Cohere breaks down lossless scaling and native citations with the first full Apache 2.0 open source model with the Command A+ license

Mosegas 3 hours ago

0 0 6 minutes read

Cohere breaks down lossless scaling and native citations with the first full Apache 2.0 open source model with the Command A+ license

Canadian AI lab Cohere made waves recently by announcing a merger with German AI startup Aleph Alpha, but now it’s reserved for global entrepreneurs: today, the firm was co-founded by a former Googler as well. "Attention Is All You Need" co-author Aidan Gomez revealed Command A+, a highly developed, 218 billion parameter language model designed for complex reasoning, cross-document processing, and agent workflows.

The most important aspect of the release is not just the skills of the model; it is its accessibility.

By releasing the free-weight model on the popular AI code-sharing platform, Hugging Face under the highly permissive Apache 2.0 open source license — a first for the company, according to a post by Gomez, now Cohere’s CEO, on X — Cohere is making a calculated bet "the main AI"—the idea that businesses, governments, and developers should have the ability to use, control, and adapt edge-to-edge AI entirely within their secure environment, without sacrificing functionality.

A small structure with extreme quantization

At the architectural level, the Command A+ represents a major evolution from Cohere’s previous compact models. It is a decoder-only Sparse Mixture-of-Experts Transformer (MoE) Transformer.

While the model stores a total of 218 billion parameters, fewer – only 25 billion – are applicable to any given production step. It is a very simple step and requires much less computing resources to work intelligently (working on the model in production environments to end users or by using agents) than the US giants such as OpenAI’s GPT-5.5 and Anthropic’s Claude Opus 4.7, which are estimated by third-party observers to be in the billions of parameters.

This small structure is the key to the model’s efficiency. In plain words, the MoE model routes incoming queries only to specific ones "an expert" neural networks are more suitable to handle them, leaving the rest of the model ineffective.
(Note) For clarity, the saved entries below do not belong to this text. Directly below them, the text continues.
-- ==== Sys2Proof/Syntax.lean ====
section
/-! DEFINITION. The commands of the block: one constructor per row of spec/opcode_table.json, in its order (30 R59). -/

namespace Sys2Proof

/-- A command with the operands its row names (30 R58, R59). Every operand is an unsigned 32-bit number, so the type
itself keeps each one in its field; the bits a command does not read are no part of it (30 R58). -/
inductive Instr where
  /-- SETFREQ, op 0x1 (40 R69). -/
  | setfreq (hz : Word)
  /-- SETMODE, op 0x2 (41 R78): the operand is any 32-bit value; only 0 to 3 succeed. -/
  | setmode (m : Word)
  /-- SETDELAY, op 0x3 (40 R70). -/
  | setdelay (us : Word)
  /-- WRITE, op 0x4 (42 R86). -/
  | write (base len : Word)
  /-- DESTROY, op 0x5 (43 R95). -/
  | destroy
  /-- The reserved op 0x0 (30 R60). -/
  | reserved0
  /-- The reserved op 0x6 (30 R60). -/
  | reserved6
  /-- The reserved op 0x7 (30 R60). -/
  | reserved7
  /-- The reserved op 0x8 (30 R60). -/
  | reserved8
  /-- The reserved op 0x9 (30 R60). -/
  | reserved9
  /-- The reserved op 0xA (30 R60). -/
  | reservedA
  /-- The reserved op 0xB (30 R60). -/
  | reservedB
  /-- The reserved op 0xC (30 R60). -/
  | reservedC
  /-- The reserved op 0xD (30 R60). -/
  | reservedD
  /-- The reserved op 0xE (30 R60). -/
  | reservedE
  /-- The reserved op 0xF (30 R60). -/
  | reservedF
  deriving DecidableEq, Repr

end Sys2Proof
end

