-- ==== Sys2Proof/Machine/Step.lean ====
section
/-! DEFINITION. One step of the machine: one tick of `clk` (44 R100). -/

namespace Sys2Proof.Machine

/-- One tick: reset, a tick of the running WRITE, the acceptance of a command, or nothing. -/
def step (s : State) : Host.Outcome State Fault Refusal :=
  match tickAction s with
  | .reset t     => .next (create t)
  | .stuck r     => .fault r
  | .sequence t  => .next (seqTick t)
  | .command i t => exec i t
  | .quiet t     => .next t

/-- `s` with the word `w` of the opcode table on the command port, where `step` takes its next command from (log 13). -/
def State.withFetchWord (s : State) (nbits w : Nat) : State :=
  s.presentCommand (BitVec.ofNat 68 (tableBits nbits w))

end Sys2Proof.Machine
end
This is the standard construction followed by many leading LLMs these days, which allows models to retain the large knowledge base and multidimensional reasoning capabilities of a giant, but with faster speed and reduced computational and power requirements for a much smaller model, since only a small fraction of parameters are active at any time.

But where Cohere has gone a step further than most of Command A+ is that it focuses more on hardware efficiency by using quantization—a process that compresses the model’s memory by reducing accuracy of its boundaries.
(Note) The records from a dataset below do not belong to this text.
-- ==== Sys2Proof/Laws/Refinement.lean ====
section
/-! SUPPORT. The ticks of a WRITE carry out the bit, the byte and the buffer of the transaction level (44 R114). -/

namespace Sys2Proof.Machine

/-- `s` in a tick with these inputs still to come and no response presented. -/
def State.timed (s : State) (rst : List Level) (host : List HostMove) : State :=
  { s with rstInput := rst, hostInput := host, rspValid := false }

/-- Whatever the inputs, `k` ticks without a reset lead from `s` to `f` of `t`, and the block is BUSY in each of them. -/
def Reaches (k : Nat) (s : State) (f : State → State) (t : State) : Prop :=
  ∀ rst host, NoReset k (s.timed rst host) → ∃ rst' host', BusyRun k (s.timed rst host) (f (t.timed rst' host'))

theorem Reaches.refl (s : State) : Reaches 0 s id s := fun rst host _ => ⟨rst, host, busyRun_zero _⟩

theorem Reaches.trans {j k : Nat} {s t u : State} {f : State → State} (h1 : Reaches j s id t) (h2 : Reaches k t f u) :
    Reaches (j + k) s f u := by
  intro rst host hn
  obtain ⟨r, h, b1⟩ := h1 rst host (hn.mono (Nat.le_add_right j k))
  obtain ⟨r', h', b2⟩ := h2 r h (hn.later b1.1)
  exact ⟨r', h', b1.trans b2⟩

/-- A follow-up that does not look at the inputs is part of the state reached. -/
theorem Reaches.apply {k : Nat} {s t : State} {f : State → State} (h : Reaches k s f t)
    (hf : ∀ rst host, f (t.timed rst host) = (f t).timed rst host) : Reaches k s id (f t) := by
  intro rst host hn
  obtain ⟨r, m, b⟩ := h rst host hn
  exact ⟨r, m, by rw [hf] at b; exact b⟩

theorem reaches_tick {s t : State} {f : State → State} (h0 : s.hasReset = true) (hb : s.lifecycle = .busy)
    (hq : s.seq ≠ .idle) (h : ∀ rst host, seqTick (s.timed rst host) = f (t.timed rst host)) : Reaches 1 s f t := by
  intro rst host hn
  have hr : (s.timed rst host).rstAsserted = false := NoReset.now (k := 0) hn
  refine ⟨rst.tail, passTick host, ?_⟩
  rw [← h]
  exact busyRun_tick hr h0 hb hq

/-- A wait step that has `n + 1` ticks left. -/
theorem reaches_wait (n : Nat) {s : State} (f : State → State) (h0 : s.hasReset = true) (hb : s.lifecycle = .busy)
    (hq : s.seq ≠ .idle) (hd : s.dlyCnt.toNat = n + 1) (h : ∀ t : State, t.seq = s.seq → seqTick t = t.waitTick f) :
    Reaches (n + 1) s f { s with dlyCnt := 1 } := by
  induction n generalizing s with
  | zero =>
    have h1 : s.dlyCnt = 1 := BitVec.eq_of_toNat_eq (by simp [hd])
    apply reaches_tick h0 hb hq
    intro rst host
    rw [h (s.timed rst host) rfl, State.waitTick, if_pos (show (s.timed rst host).dlyCnt = 1 from h1), ← h1]
  | succ n ih =>
    have h1 : s.dlyCnt ≠ 1 := by intro e; rw [e] at hd; simp at hd
    have h2 : (s.dlyCnt - 1).toNat = n + 1 := by
      rw [BitVec.toNat_sub]
      have := s.dlyCnt.isLt
      simp
      omega
    rw [Nat.add_comm (n + 1) 1]
    refine Reaches.trans (t := { s with dlyCnt := s.dlyCnt - 1 }) ?_
      (ih (s := { s with dlyCnt := s.dlyCnt - 1 }) h0 hb hq h2 h)
    apply reaches_tick h0 hb hq
    intro rst host
    rw [h (s.timed rst host) rfl, State.waitTick, if_neg (show ¬ (s.timed rst host).dlyCnt = 1 from h1)]
    rfl

/-- An act step that enters a wait step of `n` ticks: one tick, and the wait. -/
theorem reaches_enterWait {s t : State} {n : Count} {q : Seq} (f : State → State) (h0 : s.hasReset = true)
    (hb : s.lifecycle = .busy) (hq : s.seq ≠ .idle) (ht0 : t.hasReset = true) (htb : t.lifecycle = .busy)
    (hqq : q ≠ .idle) (h : ∀ rst host, seqTick (s.timed rst host) = (t.timed rst host).enterWait n q f)
    (hw : ∀ u : State, u.seq = q → seqTick u = u.waitTick f) :
    ∃ q' d, Reaches (1 + n.toNat) s f { t.delay n.toNat with seq := q', dlyCnt := d } := by
  by_cases hn : n = 0
  · subst hn
    refine ⟨t.seq, t.dlyCnt, ?_⟩
    apply reaches_tick h0 hb hq
    intro rst host
    rw [h, State.enterWait, if_pos rfl]
    rfl
  · refine ⟨q, 1, ?_⟩
    have hm : n.toNat ≠ 0 := fun e => hn (BitVec.eq_of_toNat_eq e)
    obtain ⟨m, hm⟩ := Nat.exists_eq_succ_of_ne_zero hm
    refine Reaches.trans (t := { t.delay n.toNat with seq := q, dlyCnt := n }) ?_ ?_
    · apply reaches_tick h0 hb hq
      intro rst host
      rw [h, State.enterWait, if_neg hn]
      rfl
    · rw [hm]
      exact reaches_wait m (s := { t.delay (m + 1) with seq := q, dlyCnt := n }) f ht0 htb hqq hm hw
Command A+ is available in 16-bit (BF16), 8-bit (FP8), and highly compressed 4-bit (W4A4) formats.

W4A4 quantization is the core technology of this release. In general, conceptual models deal with outsized "quantization tax," where compressing the model leads to noticeable regression in problem solving.

Cohere reduced this by only measuring the MoE experts at 4-bit, while to keep critical attention mechanisms completely accurate, complemented by a technique called Quantization-Aware Distillation.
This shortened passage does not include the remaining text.